The Settlement

451 68 7
                                    


Tidak, ia sama sekali tidak pernah menyangka jika kisah seperti ini akan menjadi salah satu nasibnya. Hal yang paling ia benci di dunia ini adalah tindak kecurangan, dan hal ini melebihi hal itu. Bagaimana mungkin mereka berdua tega membuat dirinya menjadi orang bodoh sendirian? Merasa bahagia merasa cinta yang palsu. Entah apa yang mereka lakukan selama ini di belakang Sehun.

Brak! Tangannya berdenyut saat ia dengan kerasnya memukul wastafel toilet umum yang ia datangi, karena memang tak ada tempat lain yang bisa menyalurkan amarahnya. Tak lupa ia mengunci toilet tersebut dari dalam agar tak ada yang masuk.

Suara guruh di hati dan napasnya yang memburu menjadi satu satunya suara yang bisa ia dengar. Dipandangnya wajah dia sendiri di cermin, yang basah setelah membasuhnya dengan air.

"Kau benar benar bodoh" lirihnya pada diri sendiri.

Ingatannya kembali memutar keadaan yang menjadi pemandangan terakhirnya. Dimana Seulgi berdiri sedih di samping Mingyu yang lebam akibat pukulannya. Kenapa mengingat itu menambah rasa sakitnya?

Kenyataan jika kini entah Seulgi sadari atau tidak, dengan gadis itu berdiri di samping Mingyu, itu artinya dia membela pria itu. Seorang Seulgi yang biasanya berdiri di sampingnya, tak pernah jauh bahkan barang satu centipun darinya, kini berada di samping Mingyu tunangannya.

Wajahnya yang beberapa saat lalu terasa dingin akibat basuhan air, kini menjadi hangat oleh air mata. Dia tidak pernah menangis karena seorang wanita, tidak dan tak pernah terbayangkan akan terjadi padanya. Tapi gadis itu, Seulgi membuatnya seperti ini.

Hatinya benar benar hancur, setelah berangan cukup tinggi dengan bodohnya untuk memperkenalkan diri kepada orang tua Seulgi, dan ini yang ia dapatkan pada kenyataannya. Seulgi bukanlah miliknya, bukan sejak awal pertemuan mereka.

Tangannya kembali memukul wastafel dengan keras, "AIIISHH!" serunya untuk menghilangkan rasa sesak dalam dadanya.

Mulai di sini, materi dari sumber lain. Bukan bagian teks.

/-! ## What a pipeline can reach (R43) -/

/-- The cluster-memory endpoints of a word: the dies they lie on. -/
def wordDies (w : Bytes) : List Nat :=
  let at_ := fun v => (endpoint 1 v 0).cluster / 8
  match opClass w, opCode w with
  | 6, 1 =>
    (if bitsOf (fieldOf w 48 1) 1 0 = 1 then [at_ (fieldOf w 16 8)] else []) ++
      (if bitsOf (fieldOf w 48 1) 3 2 = 1 then [at_ (fieldOf w 24 8)] else [])
  | 6, 2 => if bitsOf (fieldOf w 56 1) 1 0 = 1 then [at_ (fieldOf w 48 8)] else []
  | 6, 4 => [at_ (fieldOf w 16 8)]
  | 7, _ => if bitOf (fieldOf w 18 1) 5 then [bitsOf (fieldOf w 18 1) 4 3] else []
  | 11, 3 => if bitsOf (fieldOf w 16 1) 1 0 = 2 then [at_ (fieldOf w 32 8)] else []
  | _, _ => []

/-- Whether a word names a sequence. -/
def namesSeq (w : Bytes) : Bool := opClass w == 9 || (opClass w == 6 && opCode w == 2)

/-- Whether an endpoint of a dma.copy in a space adds a base register. -/
def baseReg (w : Bytes) (space : Nat → Bool) : Bool :=
  opClass w == 6 && opCode w == 1 &&
    ((space (bitsOf (fieldOf w 48 1) 1 0) && bitOf (fieldOf w 49 1) 0) || (space (bitsOf (fieldOf w 48 1) 3 2) && bitOf (fieldOf w 49 1) 1))

/-- The words of a stage's program. -/
def Part.stageWords (x : Part) (y : Stage) : List Bytes := progWords (Tab.getD x.programs y.program [])

/-- Whether a pipeline can use a die link. -/
def Part.usesLink (x : Part) (y : Pipe) : Bool :=
  let dies := (y.cores.map dieOfCore).dedup
  decide (1 < x.dieList.length) &&
    (decide (1 < dies.length) || y.bufs.any (fun b => b.space == 1 || !(dies.contains (b.cluster / 8))) || !y.colls.isEmpty ||
      y.groups.any (fun g => decide (1 < (g.map dieOfCore).dedup.length)) ||
      y.stages.any (fun s => (x.stageWords s).any (fun w =>
        opClass w == 10 || !(wordAddrs w).isEmpty || namesSeq w || baseReg w (fun _ => true) || (wordDies w).any (fun i => !dies.contains i))))

/-- Whether a pipeline can touch the unified range or the store. -/
def Part.usesTier (x : Part) (y : Pipe) : Bool :=
  y.stages.any (fun s => (x.stageWords s).any (fun w =>
    namesSeq w || baseReg w (· == 2) || (wordAddrs w).any (fun a => decide (a < volBase))))

/-- The least allowance a pipeline runs under: four times the bounds of the layers it can reach (R391). -/
def Part.recoveryBound (x : Part) (y : Pipe) : Nat :=
  4 * (1000 + (if x.usesLink y then 43000 else 0) + (if x.usesTier y then 400000 else 0))

end Sys2Proof.Machine
end

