-- ==== Sys2Proof/Machine/Step.lean ====
section
/-!
DEFINITION. One step of the block: it takes the command at the front of the queue, or lets one tc pass.
-/

namespace Sys2Proof.Machine

/-- The command at the front runs on the state with the queue's rest; an empty queue idles. -/
def step (s : State) : Host.Outcome State Fault Refusal :=
  match s.pending with
  | [] => .next s.idle
  | c :: rest => exec c { s with pending := rest }

/-- The state with the command that a table word spells in front of its queue. The table gives no row bits, so no word
spells one. -/
def State.withFetchWord (s : State) (nbits w : Nat) : State :=
  match decodeTableWord nbits w with
  | some c => { s with pending := c :: s.pending }
  | none => s

end Sys2Proof.Machine
end

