/-- col.reduce and col.barrier join the next operation of their group: the contribution is the core's, and the
operation waits for the group while the path works. Of an operation of the group that has been ended it has that
status. A core outside the group faults with INVALID; a col.reduce of no elements is empty. USNEA_GROUP_COMPLETE:
in a group of one core the oldest contribution completes with its own elements as the result, written where the
word says; with nothing to complete nothing changes. In any group it completes once every member's contribution is
in flight, at all of them: with the reduction of them by ascending core where they agree, with INVALID where they
do not. -/
def Obligations.GroupsRun : Prop :=
  (∀ (s : State) (c p slot st g k : Nat) (w : Bytes) (x : Pipe) (y : Stage) (r : Run) (i : Instr) (reduce : Bool),
      (i = .colReduce c ∧ reduce = true ∧ Issues s c 10 3 w ∨
        i = .colBarrier c ∧ reduce = false ∧ Issues s c 10 4 w) →
      s.dev.coreRun c = some (p, slot, st, x, y) → g = fieldOf w 40 1 → k = Tab.getD (s.dev.core c).groupCnt g 0 →
      (c ∈ x.members st g → reduce = true → fieldOf w 43 1 = 0 →
        exec i s = .next (s.withCore c ((s.dev.core c).entered w stOK false .ready s.dev.now))) ∧
      (c ∈ x.members st g → (reduce = true → fieldOf w 43 1 ≠ 0) → x.run = some r → ∀ ended,
        Tab.find r.aborted (groupKey st g k) = some ended → ∃ t : State, exec i s = .next t ∧
          ((t.dev.core c).newest.map (fun e => (e.status, e.wait)) = some (ended, .ready) ∧
            Tab.getD (t.dev.core c).groupCnt g 0 = k + 1 ∧ (t.dev.core c).usnea = (s.dev.core c).usnea)) ∧
      (c ∈ x.members st g → (reduce = true → fieldOf w 43 1 ≠ 0) → x.run = some r → Tab.find r.aborted (groupKey st g k) = none →
        s.dev.groupPath (x.members st g) = true →
        ∃ t : State, exec i s = .next t ∧ (Tab.getD (t.dev.core c).groupCnt g 0 = k + 1 ∧
          (t.dev.core c).newest.map (·.wait) = some .group ∧ (t.dev.core c).pc = (s.dev.core c).pc + 1 ∧
          ((t.dev.core c).usnea.getLast?).map (fun u => (u.group, u.k, u.reduce, u.done)) = some (g, k, reduce, false) ∧
          (∀ c', c' ≠ c → t.dev.core c' = s.dev.core c'))) ∧
      (c ∉ x.members st g →
        exec i s = .next (s.onDev (fun d => d.faultCore c stInvalid (s.dev.core c).pc (opDebugTag w))))) ∧
  (∀ (s : State) (c p slot st : Nat) (x : Pipe) (y : Stage) (u : UsneaReq), CoreUp s c →
      s.dev.coreRun c = some (p, slot, st, x, y) →
      ((∀ v ∈ (s.dev.core c).usnea, v.done = true) → exec (.usneaGroupComplete c) s = .next s) ∧
      ((s.dev.core c).usnea = [u] → u.done = false → u.reduce = true → x.members st u.group = [c] →
        ∃ t : State, exec (.usneaGroupComplete c) s = .next t ∧
          ((t.dev.core c).sp = Mem.write (s.dev.core c).sp u.dst (u.elems.flatMap (natLE 4)) ∧
            (t.dev.core c).usnea = [{ u with done := true }])) ∧
      (∀ (us : List UsneaReq) (got : List (Nat × UsneaReq)), (s.dev.core c).usnea = u :: us → u.done = false →
        got = ((List.range 256).filter (fun m => (x.members st u.group).contains m)).filterMap
          (fun m => ((s.dev.core m).inFlight u.group u.k).map (fun v => (m, v))) →
        ((List.range 256).filter (fun m => (x.members st u.group).contains m)).length = got.length →
        ∀ same res, same = got.all (fun e => e.2.reduce == u.reduce && e.2.op == u.op && e.2.type == u.type && e.2.count == u.count) →
          res = (if u.reduce then usneaResult u.op u.type (got.map (fun e => (e.1, e.2.elems))) else []) →
          exec (.usneaGroupComplete c) s = .next (s.onDev (fun d => got.foldl (fun (d : Dev) e =>
            d.groupLand e.1 e.2 (if same then stOK else stInvalid) res) (d.hubsDelivered p (got.map (·.1)))))))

Meskipun percuma, bukan itu yang ia butuhkan.

Tok tok tok

Sehun menoleh, pintu toilet terdengar di ketuk seseorang.

"Hey kau baik baik saja?" terdengar suara orang tak dikenal yang sepertinya mendengar teriakan dan tonjokan Sehun.

Pria itu dengan cepat menyalakan keran air, membasuh kembali wajahnya sebanyak mungkin sebelum akhirnya membuka kunci dan keluar toilet umum tanpa mengatakan apapun disaat yang lain memperhatikannya dengan penasaran.

^_^

Jika dibiarkan bisa bisa bibir Seulgi berdarah, dia menggigiti bibirnya tersebut karena rasa khawatir yang ia rasakan. Dimana Sehun? Apa yang sedang ia lakukan? Bagaimana keadaannya?

"Tenanglah, kita akan mencarinya bersama" tutur Mingyu menggenggam lengan Seulgi yang duduk di sampingnya. Dia tak bisa banyak bergerak karena pembantu di rumahnya sedang dengan terapti mengobati dan membalut luka di wajahnya.

Pembantunya tak banyak bertanya dan langsung melakukan apa yang diperintahkan. Menurutnya itu akan terlalu tidak sopan untuk mempertanyakan masalah pribadi. Terutama ada tunangannya disana.

"Terimakasih" ucap Mingyu setelah pembantunya tersebut selesai membantunya. Ia membungkuk lalu pergi meninggalkan Mingyu dan Seulgi di kamar.

Seulgi menggenggam erat erat ponselnya. "Dia tidak mengangkat teleponnya" tutur Seulgi.

Mingyu menghela napas, "kalau kau jadi dia apa kau tak akan melakukan hal yang sama?" tanyanya.

Jelas ia sangat mengerti perasaan Sehun. Ia tahu apa yang telah dilakukannya dan Seulgi pada Sehun sangat buruk. Hanya saja waktu yang membuat keadaan semakin buruk, kalau saja mereka mendapatkan waktu yang tepat untuk menjelaskan semuanya, mungkin keadaannya tak akan seperti ini.